══ Data for analysis

-- ==== Sys2Proof/Machine/Rays.lean ====
section
/-! DEFINITION. Traversal queries and camera rays (R279 to R298). -/

namespace Sys2Proof.Machine

/-! ## Exact values -/

/-- The bytes [off, off + n) of a record given as one little-endian number. -/
def fieldAt (x off n : Nat) : Nat := x / 256 ^ off % 256 ^ n

/-- A finite FP32 code in units of 2^-149. -/
def fixed32 (code : Nat) : Int :=
  match f32.decode code with
  | .fin x => if x.neg then -((x.m <<< (x.e + 149).toNat : Nat) : Int) else ((x.m <<< (x.e + 149).toNat : Nat) : Int)
  | .nan => 0
  | .inf _ => 0
  | .zero _ => 0

def finite32 (code : Nat) : Bool := !((f32.decode code).isNan || (f32.decode code).isInf)

/-- z * 2^e rounded once with RNE (R145); an exact 0 is +0 (log 19). -/
def roundInt (z e : Int) : Nat := if z = 0 then 0 else (f32.round .rne 0 ⟨decide (z < 0), z.natAbs, e, false⟩).1

/-- n / d rounded once with RNE; an exact 0 is +0 (log 19). -/
def roundFrac (n d : Int) : Nat :=
  if n = 0 then 0
  else (f32.round .rne 0 (exactDiv ⟨decide (n < 0), n.natAbs, 0, false⟩ ⟨decide (d < 0), d.natAbs, 0, false⟩)).1

/-- A quotient with a positive denominator. -/
structure Frac where
  n : Int
  d : Int
  deriving DecidableEq, Repr

def Frac.of (n d : Int) : Frac := if d < 0 then ⟨-n, -d⟩ else ⟨n, d⟩
def Frac.le (a b : Frac) : Bool := decide (a.n * b.d ≤ b.n * a.d)
def Frac.lt (a b : Frac) : Bool := !(b.le a)

/-- Scaled FP32 values as quotients. -/
def Frac.ofFixed (z : Int) : Frac := ⟨z, 2 ^ 149⟩

abbrev Vec := Int × Int × Int

def vecOf (l : List Nat) : Vec := (fixed32 (l.getD 0 0), fixed32 (l.getD 1 0), fixed32 (l.getD 2 0))
def Vec.sub (a b : Vec) : Vec := (a.1 - b.1, a.2.1 - b.2.1, a.2.2 - b.2.2)

/-- det(a, b, c) of R285. -/
def det (a b c : Vec) : Int :=
  a.1 * (b.2.1 * c.2.2 - b.2.2 * c.2.1) - a.2.1 * (b.1 * c.2.2 - b.2.2 * c.1) + a.2.2 * (b.1 * c.2.1 - b.2.1 * c.1)

/-! ## Rays and queries -/

/-- A void ray (R291). -/
def rayVoid (ray : List Nat) : Bool :=
  let at' (k : Nat) : Num := f32.decode (ray.getD k 0)
  (List.range 8).any (fun k => (at' k).isNan) || [0, 1, 2, 4, 5, 6].any (fun k => (at' k).isInf) ||
    [4, 5, 6].all (fun k => (at' k).isZero) || (at' 3).isInf || numLt false (at' 7) (at' 3)

def Query.idle : Query := ⟨.idle, [], 0, 0, none, none, []⟩

/-- A query ended with a status (R288): nothing of its walk is left. -/
def Query.endWith (q : Query) (status : Nat) : Query := { q with state := .done status, cand := none, stack := [] }

/-- End(BEST is none ? 0 : 1) of R287. -/
def Query.finish (q : Query) : Query := q.endWith (if q.best.isSome then 1 else 0)

/-- A query whose stack is empty ends (R287). -/
def Query.settle (q : Query) : Query := if q.state = .active ∧ q.stack = [] then q.finish else q

/-- A trace's new query (R288, R291, R294). -/
def Query.start (ray : List Nat) (flags mask root : Nat) (helper : Bool) : Query :=
  let q : Query := ⟨.active, ray, flags, mask, none, none, [.node root 1 none]⟩
  if helper || rayVoid ray then q.endWith 0 else q

/-- The traversal instructions that go on with a query. -/
inductive TravKind where
  | trace
  | next
  | accept
  | hit
  deriving DecidableEq, Repr

/-- What trnext, traccept and trhit make of a query (R288, R294). -/
def Query.go (k : TravKind) (helper : Bool) (q : Query) : Query :=
  if helper then ({ q with best := none } : Query).endWith 0
  else
    match q.state with
    | .cand =>
      (match k with
       | .accept =>
         let q1 : Query := { q with best := q.cand, cand := none, state := .active }
         if bit q.flags 4 then q1.endWith 1 else q1.settle
       | .hit => q.finish
       | .next => ({ q with cand := none, state := .active } : Query).settle
       | .trace => q)
    | .idle => q
    | .done _ => q
    | .active => if k = .hit then q.finish else q

/-- The block of a status without a result (R292). -/
def emptyBlock (code : Nat) : List Nat := [code, 0x7F800000, 0, 0, 0xFFFFFFFF, 0xFFFFFFFF, 0, 0]

/-- A hit's block (R292). -/
def Hit.block (h : Hit) (code : Nat) : List Nat :=
  [code + (if h.front then 4 else 0), h.t, h.u, h.v, h.primId, h.instId, h.tuser, h.iuser]

/-- The result block of a query (R292). -/
def Query.block (q : Query) : List Nat :=
  match q.state with
  | .cand =>
    (match q.cand with
     | some h => h.block 2
     | none => emptyBlock 0)
  | .done status =>
    if status = 1 then
      (match q.best with
       | some h => h.block 1
       | none => emptyBlock 0)
    else emptyBlock status
  | .idle => emptyBlock 0
  | .active => emptyBlock 0

/-! ## Reading the structure -/

/-- The bytes that a visit reads: their address and number (R279 to R281). -/
def Visit.range : Visit → Nat × Nat
  | .node va _ _ => (va, 128)
  | .inst va => (va, 64)
  | .tri va next _ _ => ((va + 48 * next) % 2 ^ 64, 48)

/-- The address of a visit breaks R60 or its alignment, or the node lies too deep (R282). -/
def Visit.malformed (v : Visit) : Bool :=
  let (a, n) := v.range
  !(canonical a && canonical ((a + (n - 1)) % 2 ^ 64)) ||
    (match v with
     | .node va depth _ => !(va % 128 == 0) || decide (16 < depth)
     | .inst va => !(va % 64 == 0)
     | .tri va _ _ _ => !(va % 16 == 0))

/-- A child word (R280) used in a level: bottom says which. -/
def childOk (bottom : Bool) (w : Nat) : Bool :=
  match bits w 31 30 with
  | 0 => bits w 29 26 == 0
  | 1 => bottom
  | 2 => !bottom
  | _ => false

/-- A node meets R282: fields, child words in use, finite ORIGIN. -/
def nodeOk (x : Nat) (bottom : Bool) : Bool :=
  let cnt := fieldAt x 0x0F 1
  let base := fieldAt x 0x10 8
  (List.range 3).all (fun k => finite32 (fieldAt x (4 * k) 4) && decide (1 ≤ fieldAt x (0x0C + k) 1) &&
    decide (fieldAt x (0x0C + k) 1 ≤ 254)) &&
  decide (1 ≤ cnt) && decide (cnt ≤ 8) && base % 128 == 0 && canonical base && fieldAt x 0x18 8 == 0 && fieldAt x 0x70 16 == 0 &&
  (List.range cnt).all (fun c => childOk bottom (fieldAt x (0x50 + 4 * c) 4))

/-- One axis of R283: not entered; or no limit; or the slab's start and end. -/
def slabAxis (lo hi o d : Int) : Option (Option (Frac × Frac)) :=
  if d = 0 then (if lo ≤ o ∧ o ≤ hi then some none else none)
  else
    let a := Frac.of (lo - o) d
    let b := Frac.of (hi - o) d
    some (some (if a.le b then (a, b) else (b, a)))

/-- Child c's slab on axis k of a node (R279, R283). -/
def childAxis (x c k : Nat) (o d : Int) : Option (Option (Frac × Frac)) :=
  let origin := fixed32 (fieldAt x (4 * k) 4)
  let e := fieldAt x (0x0C + k) 1
  let qlo := fieldAt x (0x20 + 6 * c + k) 1
  let qhi := fieldAt x (0x20 + 6 * c + 3 + k) 1
  if qhi < qlo then none else slabAxis (origin + qlo * 2 ^ (e + 22)) (origin + qhi * 2 ^ (e + 22)) o d

/-- The largest start and smallest end of the slabs. -/
def slabMeet : List (Frac × Frac) → Option (Frac × Frac)
  | [] => none
  | s :: r =>
    match slabMeet r with
    | none => some s
    | some t => some (if s.1.le t.1 then t.1 else s.1, if s.2.le t.2 then s.2 else t.2)

/-- BOUND of R283; none is an infinite TMAX. -/
def Query.bound (q : Query) : Option Frac :=
  match q.best with
  | some h => some ⟨h.tn, h.td⟩
  | none => if (f32.decode (q.ray.getD 7 0)).isInf then none else some (Frac.ofFixed (fixed32 (q.ray.getD 7 0)))

/-- A quotient is at most a bound. -/
def underBound (a : Frac) : Option Frac → Bool
  | none => true
  | some b => a.le b

/-- The ray that a visit uses, O and D: its instance's, or the query's own. -/
def Query.rayIn (q : Query) : Option Entered → List Nat × List Nat
  | some i => (i.o, i.d)
  | none => (q.ray.take 3, (q.ray.drop 4).take 3)

/-- The start of child c when it is entered (R283). -/
def Query.enters (q : Query) (inst : Option Entered) (x c : Nat) : Option Frac :=
  let (o, d) := q.rayIn inst
  let axes := (List.range 3).map (fun k => childAxis x c k (fixed32 (o.getD k 0)) (fixed32 (d.getD k 0)))
  if axes.any Option.isNone then none
  else
    match slabMeet (axes.filterMap (fun a => a.bind id)) with
    | none => none
    | some (ta, tb) =>
      if ta.le tb && (Frac.ofFixed (fixed32 (q.ray.getD 3 0))).le tb && underBound ta q.bound then some ta else none

/-- Children placed by (ta, c): c rises from call to call, so an equal ta goes behind. -/
def placeChild (e : Frac × Nat) : List (Frac × Nat) → List (Frac × Nat)
  | [] => [e]
  | h :: r => if e.1.lt h.1 then e :: h :: r else h :: placeChild e r

/-- What a child word adds to the stack, first popped first (R280, R287). -/
def childVisits (inst : Option Entered) (depth base w : Nat) : List Visit :=
  let a := (base + 128 * bits w 25 0) % 2 ^ 64
  match bits w 31 30 with
  | 0 => [.node a (depth + 1) inst]
  | 1 =>
    match inst with
    | some i => [.tri a 0 (bits w 29 26) i]
    | none => []
  | _ => (List.range (bits w 29 26 + 1)).map (fun j => .inst ((a + 64 * j) % 2 ^ 64))

/-- A node popped (R287). -/
def Query.atNode (q : Query) (x depth : Nat) (inst : Option Entered) (rest : List Visit) : Query :=
  if !nodeOk x inst.isSome then q.endWith 3
  else
    let l := (List.range (fieldAt x 0x0F 1)).foldl (fun l c =>
      match q.enters inst x c with
      | some ta => placeChild (ta, c) l
      | none => l) []
    { q with stack := l.flatMap (fun e => childVisits inst depth (fieldAt x 0x10 8) (fieldAt x (0x50 + 4 * e.2) 4)) ++ rest }

/-- An instance record meets R282. -/
def instOk (x : Nat) : Bool :=
  let fl := fieldAt x 0x3D 1
  (List.range 12).all (fun k => finite32 (fieldAt x (4 * k) 4)) && fieldAt x 0x30 8 % 128 == 0 && canonical (fieldAt x 0x30 8) &&
    decide (fl < 8) && !(bit fl 0 && bit fl 1)

/-- Row k of the transform applied to a point or a direction, rounded once (R284). -/
def transformRow (x k : Nat) (v : Vec) (point : Bool) : Nat :=
  let m (j : Nat) : Int := fixed32 (fieldAt x (16 * k + 4 * j) 4)
  roundInt (m 0 * v.1 + m 1 * v.2.1 + m 2 * v.2.2 + (if point then m 3 * 2 ^ 149 else 0)) (-298)

/-- An instance popped (R284, R287). -/
def Query.atInst (q : Query) (va x : Nat) (rest : List Visit) : Query :=
  if !instOk x then q.endWith 3
  else
    let (o, d) := q.rayIn none
    let o1 := (List.range 3).map (fun k => transformRow x k (vecOf o) true)
    let d1 := (List.range 3).map (fun k => transformRow x k (vecOf d) false)
    if fieldAt x 0x3C 1 &&& q.mask = 0 then { q with stack := rest }
    else if (o1 ++ d1).any (fun c => !finite32 c) || d1.all (fun c => c % 2 ^ 31 == 0) then { q with stack := rest }
    else { q with stack := .node (fieldAt x 0x30 8) 1 (some ⟨va, fieldAt x 0x38 4, fieldAt x 0x3D 1, fieldAt x 0x3E 2, o1, d1⟩) :: rest }

/-- The test of R285 on a triangle record. -/
def Query.triHit (q : Query) (i : Entered) (va x : Nat) : Option Hit :=
  let vert (k : Nat) : List Nat := (List.range 3).map (fun j => fieldAt x (12 * k + 4 * j) 4)
  if (List.range 3).any (fun k => (vert k).any (fun c => !finite32 c)) then none
  else
    let o := vecOf i.o
    let d := vecOf i.d
    let v0 := Vec.sub (vecOf (vert 0)) o
    let v1 := Vec.sub (vecOf (vert 1)) o
    let v2 := Vec.sub (vecOf (vert 2)) o
    let e0 := det v1 v2 d
    let e1 := det v2 v0 d
    let e2 := det v0 v1 d
    let s := e0 + e1 + e2
    let inside := (decide (0 < s) && decide (0 ≤ e0) && decide (0 ≤ e1) && decide (0 ≤ e2)) ||
      (decide (s < 0) && decide (e0 ≤ 0) && decide (e1 ≤ 0) && decide (e2 ≤ 0))
    let t := det v0 v1 v2
    let tf := Frac.of t s
    let tmax : Option Frac := if (f32.decode (q.ray.getD 7 0)).isInf then none else some (Frac.ofFixed (fixed32 (q.ray.getD 7 0)))
    let culled := !(bit i.flags 2) && ((bit q.flags 2 && decide (s < 0)) || (bit q.flags 3 && decide (0 < s)))
    if inside && (Frac.ofFixed (fixed32 (q.ray.getD 3 0))).le tf && underBound tf tmax && !culled then
      some ⟨tf.n, tf.d, i.id, fieldAt x 0x24 4, i.addr, va, decide (0 < s), roundFrac t s, roundFrac e1 s, roundFrac e2 s,
        fieldAt x 0x28 4, i.user⟩
    else none

/-- Lexicographic order of identifiers and addresses. -/
def lexLt : List Nat → List Nat → Bool
  | [], _ => false
  | _ :: _, [] => false
  | a :: r, b :: t => decide (a < b) || (a == b && lexLt r t)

════

*What is needed:* Within the material above, the line with "structure Frac where" opens the range and the line with "def Query.go (k" closes it; reproduce that range word for word.

*Exercise result:*
structure Frac where
  n : Int
  d : Int
  deriving DecidableEq, Repr

def Frac.of (n d : Int) : Frac := if d < 0 then ⟨-n, -d⟩ else ⟨n, d⟩
def Frac.le (a b : Frac) : Bool := decide (a.n * b.d ≤ b.n * a.d)
def Frac.lt (a b : Frac) : Bool := !(b.le a)

/-- Scaled FP32 values as quotients. -/
def Frac.ofFixed (z : Int) : Frac := ⟨z, 2 ^ 149⟩

abbrev Vec := Int × Int × Int

def vecOf (l : List Nat) : Vec := (fixed32 (l.getD 0 0), fixed32 (l.getD 1 0), fixed32 (l.getD 2 0))
def Vec.sub (a b : Vec) : Vec := (a.1 - b.1, a.2.1 - b.2.1, a.2.2 - b.2.2)

/-- det(a, b, c) of R285. -/
def det (a b c : Vec) : Int :=
  a.1 * (b.2.1 * c.2.2 - b.2.2 * c.2.1) - a.2.1 * (b.1 * c.2.2 - b.2.2 * c.1) + a.2.2 * (b.1 * c.2.1 - b.2.1 * c.1)

/-! ## Rays and queries -/

/-- A void ray (R291). -/
def rayVoid (ray : List Nat) : Bool :=
  let at' (k : Nat) : Num := f32.decode (ray.getD k 0)
  (List.range 8).any (fun k => (at' k).isNan) || [0, 1, 2, 4, 5, 6].any (fun k => (at' k).isInf) ||
    [4, 5, 6].all (fun k => (at' k).isZero) || (at' 3).isInf || numLt false (at' 7) (at' 3)

def Query.idle : Query := ⟨.idle, [], 0, 0, none, none, []⟩

/-- A query ended with a status (R288): nothing of its walk is left. -/
def Query.endWith (q : Query) (status : Nat) : Query := { q with state := .done status, cand := none, stack := [] }

/-- End(BEST is none ? 0 : 1) of R287. -/
def Query.finish (q : Query) : Query := q.endWith (if q.best.isSome then 1 else 0)

/-- A query whose stack is empty ends (R287). -/
def Query.settle (q : Query) : Query := if q.state = .active ∧ q.stack = [] then q.finish else q

/-- A trace's new query (R288, R291, R294). -/
def Query.start (ray : List Nat) (flags mask root : Nat) (helper : Bool) : Query :=
  let q : Query := ⟨.active, ray, flags, mask, none, none, [.node root 1 none]⟩
  if helper || rayVoid ray then q.endWith 0 else q

/-- The traversal instructions that go on with a query. -/
inductive TravKind where
  | trace
  | next
  | accept
  | hit
  deriving DecidableEq, Repr

/-- What trnext, traccept and trhit make of a query (R288, R294). -/
def Query.go (k : TravKind) (helper : Bool) (q : Query) : Query :=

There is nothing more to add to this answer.